[Supplied information — start]

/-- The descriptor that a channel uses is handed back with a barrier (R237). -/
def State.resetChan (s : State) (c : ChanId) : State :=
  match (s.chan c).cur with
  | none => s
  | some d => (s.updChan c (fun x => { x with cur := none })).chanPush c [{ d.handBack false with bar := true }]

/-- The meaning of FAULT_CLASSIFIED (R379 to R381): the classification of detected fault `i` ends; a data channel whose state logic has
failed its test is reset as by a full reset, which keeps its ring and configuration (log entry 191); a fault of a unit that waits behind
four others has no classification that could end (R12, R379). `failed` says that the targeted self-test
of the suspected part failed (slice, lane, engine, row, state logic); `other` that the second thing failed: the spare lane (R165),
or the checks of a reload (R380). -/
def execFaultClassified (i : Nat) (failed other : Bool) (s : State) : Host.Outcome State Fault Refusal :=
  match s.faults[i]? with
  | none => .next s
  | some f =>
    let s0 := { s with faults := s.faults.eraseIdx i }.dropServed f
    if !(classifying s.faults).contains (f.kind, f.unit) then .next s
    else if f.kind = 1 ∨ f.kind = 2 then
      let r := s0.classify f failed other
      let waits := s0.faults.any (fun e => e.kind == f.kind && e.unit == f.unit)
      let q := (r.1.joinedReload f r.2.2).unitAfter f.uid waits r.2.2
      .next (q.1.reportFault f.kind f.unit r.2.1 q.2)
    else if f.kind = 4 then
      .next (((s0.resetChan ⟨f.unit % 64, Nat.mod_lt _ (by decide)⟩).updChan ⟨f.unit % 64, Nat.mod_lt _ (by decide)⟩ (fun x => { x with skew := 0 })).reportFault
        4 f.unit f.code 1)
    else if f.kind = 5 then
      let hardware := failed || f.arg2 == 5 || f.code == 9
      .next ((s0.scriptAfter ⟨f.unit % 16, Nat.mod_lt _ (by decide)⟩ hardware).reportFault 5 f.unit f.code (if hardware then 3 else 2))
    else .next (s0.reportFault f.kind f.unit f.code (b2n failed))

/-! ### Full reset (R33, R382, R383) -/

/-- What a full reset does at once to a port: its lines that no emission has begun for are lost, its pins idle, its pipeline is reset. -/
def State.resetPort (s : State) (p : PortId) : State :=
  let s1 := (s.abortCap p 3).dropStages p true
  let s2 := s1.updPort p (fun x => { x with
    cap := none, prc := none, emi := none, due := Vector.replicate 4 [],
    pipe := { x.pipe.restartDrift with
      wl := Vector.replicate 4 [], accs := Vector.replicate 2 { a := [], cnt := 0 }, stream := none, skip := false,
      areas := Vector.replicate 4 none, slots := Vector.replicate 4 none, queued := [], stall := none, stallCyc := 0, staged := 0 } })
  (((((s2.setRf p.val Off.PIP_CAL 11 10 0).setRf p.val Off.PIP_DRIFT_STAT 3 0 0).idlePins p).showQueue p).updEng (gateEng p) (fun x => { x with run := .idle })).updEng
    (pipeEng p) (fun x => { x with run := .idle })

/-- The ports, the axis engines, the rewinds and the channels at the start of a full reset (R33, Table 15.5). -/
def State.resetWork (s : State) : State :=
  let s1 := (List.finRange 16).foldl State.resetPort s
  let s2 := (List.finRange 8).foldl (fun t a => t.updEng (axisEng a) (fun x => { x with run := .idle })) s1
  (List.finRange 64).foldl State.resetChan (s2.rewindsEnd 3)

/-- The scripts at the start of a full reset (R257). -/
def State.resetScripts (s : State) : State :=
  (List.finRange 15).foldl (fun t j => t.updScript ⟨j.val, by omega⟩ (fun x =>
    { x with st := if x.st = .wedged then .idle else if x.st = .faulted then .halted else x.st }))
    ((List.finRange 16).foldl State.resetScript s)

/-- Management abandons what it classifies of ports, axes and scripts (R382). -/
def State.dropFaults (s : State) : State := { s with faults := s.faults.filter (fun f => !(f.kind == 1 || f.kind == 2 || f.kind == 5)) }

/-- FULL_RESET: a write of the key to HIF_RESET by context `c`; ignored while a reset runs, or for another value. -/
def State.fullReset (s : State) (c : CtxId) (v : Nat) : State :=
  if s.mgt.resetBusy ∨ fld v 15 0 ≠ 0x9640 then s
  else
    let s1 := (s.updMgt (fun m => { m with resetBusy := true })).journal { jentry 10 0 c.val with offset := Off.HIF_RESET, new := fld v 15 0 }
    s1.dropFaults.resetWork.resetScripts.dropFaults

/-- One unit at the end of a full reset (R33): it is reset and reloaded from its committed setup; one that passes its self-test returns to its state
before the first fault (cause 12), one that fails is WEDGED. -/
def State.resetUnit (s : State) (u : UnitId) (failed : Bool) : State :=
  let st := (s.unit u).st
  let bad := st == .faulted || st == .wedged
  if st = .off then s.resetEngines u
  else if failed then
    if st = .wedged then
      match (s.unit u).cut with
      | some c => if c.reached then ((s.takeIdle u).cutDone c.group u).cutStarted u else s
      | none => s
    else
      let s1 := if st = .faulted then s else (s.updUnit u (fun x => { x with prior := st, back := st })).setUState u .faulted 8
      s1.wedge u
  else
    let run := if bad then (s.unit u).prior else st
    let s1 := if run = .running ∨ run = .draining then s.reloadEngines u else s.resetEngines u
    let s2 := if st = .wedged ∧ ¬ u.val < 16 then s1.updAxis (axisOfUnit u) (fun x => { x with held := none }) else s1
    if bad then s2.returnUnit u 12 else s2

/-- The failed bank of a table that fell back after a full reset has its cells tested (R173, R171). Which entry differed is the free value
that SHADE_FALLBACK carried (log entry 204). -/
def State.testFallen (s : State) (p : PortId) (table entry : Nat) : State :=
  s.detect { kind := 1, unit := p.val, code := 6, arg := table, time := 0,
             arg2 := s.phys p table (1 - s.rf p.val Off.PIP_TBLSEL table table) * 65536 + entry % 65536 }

[Supplied information — finish]

## Task brief
Retype the listing above in full, with no alterations.

## Solution for this task
/-- The descriptor that a channel uses is handed back with a barrier (R237). -/
def State.resetChan (s : State) (c : ChanId) : State :=
  match (s.chan c).cur with
  | none => s
  | some d => (s.updChan c (fun x => { x with cur := none })).chanPush c [{ d.handBack false with bar := true }]

/-- The meaning of FAULT_CLASSIFIED (R379 to R381): the classification of detected fault `i` ends; a data channel whose state logic has
failed its test is reset as by a full reset, which keeps its ring and configuration (log entry 191); a fault of a unit that waits behind
four others has no classification that could end (R12, R379). `failed` says that the targeted self-test
of the suspected part failed (slice, lane, engine, row, state logic); `other` that the second thing failed: the spare lane (R165),
or the checks of a reload (R380). -/
def execFaultClassified (i : Nat) (failed other : Bool) (s : State) : Host.Outcome State Fault Refusal :=
  match s.faults[i]? with
  | none => .next s
  | some f =>
    let s0 := { s with faults := s.faults.eraseIdx i }.dropServed f
    if !(classifying s.faults).contains (f.kind, f.unit) then .next s
    else if f.kind = 1 ∨ f.kind = 2 then
      let r := s0.classify f failed other
      let waits := s0.faults.any (fun e => e.kind == f.kind && e.unit == f.unit)
      let q := (r.1.joinedReload f r.2.2).unitAfter f.uid waits r.2.2
      .next (q.1.reportFault f.kind f.unit r.2.1 q.2)
    else if f.kind = 4 then
      .next (((s0.resetChan ⟨f.unit % 64, Nat.mod_lt _ (by decide)⟩).updChan ⟨f.unit % 64, Nat.mod_lt _ (by decide)⟩ (fun x => { x with skew := 0 })).reportFault
        4 f.unit f.code 1)
    else if f.kind = 5 then
      let hardware := failed || f.arg2 == 5 || f.code == 9
      .next ((s0.scriptAfter ⟨f.unit % 16, Nat.mod_lt _ (by decide)⟩ hardware).reportFault 5 f.unit f.code (if hardware then 3 else 2))
    else .next (s0.reportFault f.kind f.unit f.code (b2n failed))

/-! ### Full reset (R33, R382, R383) -/

/-- What a full reset does at once to a port: its lines that no emission has begun for are lost, its pins idle, its pipeline is reset. -/
def State.resetPort (s : State) (p : PortId) : State :=
  let s1 := (s.abortCap p 3).dropStages p true
  let s2 := s1.updPort p (fun x => { x with
    cap := none, prc := none, emi := none, due := Vector.replicate 4 [],
    pipe := { x.pipe.restartDrift with
      wl := Vector.replicate 4 [], accs := Vector.replicate 2 { a := [], cnt := 0 }, stream := none, skip := false,
      areas := Vector.replicate 4 none, slots := Vector.replicate 4 none, queued := [], stall := none, stallCyc := 0, staged := 0 } })
  (((((s2.setRf p.val Off.PIP_CAL 11 10 0).setRf p.val Off.PIP_DRIFT_STAT 3 0 0).idlePins p).showQueue p).updEng (gateEng p) (fun x => { x with run := .idle })).updEng
    (pipeEng p) (fun x => { x with run := .idle })

/-- The ports, the axis engines, the rewinds and the channels at the start of a full reset (R33, Table 15.5). -/
def State.resetWork (s : State) : State :=
  let s1 := (List.finRange 16).foldl State.resetPort s
  let s2 := (List.finRange 8).foldl (fun t a => t.updEng (axisEng a) (fun x => { x with run := .idle })) s1
  (List.finRange 64).foldl State.resetChan (s2.rewindsEnd 3)

/-- The scripts at the start of a full reset (R257). -/
def State.resetScripts (s : State) : State :=
  (List.finRange 15).foldl (fun t j => t.updScript ⟨j.val, by omega⟩ (fun x =>
    { x with st := if x.st = .wedged then .idle else if x.st = .faulted then .halted else x.st }))
    ((List.finRange 16).foldl State.resetScript s)

/-- Management abandons what it classifies of ports, axes and scripts (R382). -/
def State.dropFaults (s : State) : State := { s with faults := s.faults.filter (fun f => !(f.kind == 1 || f.kind == 2 || f.kind == 5)) }

/-- FULL_RESET: a write of the key to HIF_RESET by context `c`; ignored while a reset runs, or for another value. -/
def State.fullReset (s : State) (c : CtxId) (v : Nat) : State :=
  if s.mgt.resetBusy ∨ fld v 15 0 ≠ 0x9640 then s
  else
    let s1 := (s.updMgt (fun m => { m with resetBusy := true })).journal { jentry 10 0 c.val with offset := Off.HIF_RESET, new := fld v 15 0 }
    s1.dropFaults.resetWork.resetScripts.dropFaults

/-- One unit at the end of a full reset (R33): it is reset and reloaded from its committed setup; one that passes its self-test returns to its state
before the first fault (cause 12), one that fails is WEDGED. -/
def State.resetUnit (s : State) (u : UnitId) (failed : Bool) : State :=
  let st := (s.unit u).st
  let bad := st == .faulted || st == .wedged
  if st = .off then s.resetEngines u
  else if failed then
    if st = .wedged then
      match (s.unit u).cut with
      | some c => if c.reached then ((s.takeIdle u).cutDone c.group u).cutStarted u else s
      | none => s
    else
      let s1 := if st = .faulted then s else (s.updUnit u (fun x => { x with prior := st, back := st })).setUState u .faulted 8
      s1.wedge u
  else
    let run := if bad then (s.unit u).prior else st
    let s1 := if run = .running ∨ run = .draining then s.reloadEngines u else s.resetEngines u
    let s2 := if st = .wedged ∧ ¬ u.val < 16 then s1.updAxis (axisOfUnit u) (fun x => { x with held := none }) else s1
    if bad then s2.returnUnit u 12 else s2

/-- The failed bank of a table that fell back after a full reset has its cells tested (R173, R171). Which entry differed is the free value
that SHADE_FALLBACK carried (log entry 204). -/
def State.testFallen (s : State) (p : PortId) (table entry : Nat) : State :=
  s.detect { kind := 1, unit := p.val, code := 6, arg := table, time := 0,
             arg2 := s.phys p table (1 - s.rf p.val Off.PIP_TBLSEL table table) * 65536 + entry % 65536 }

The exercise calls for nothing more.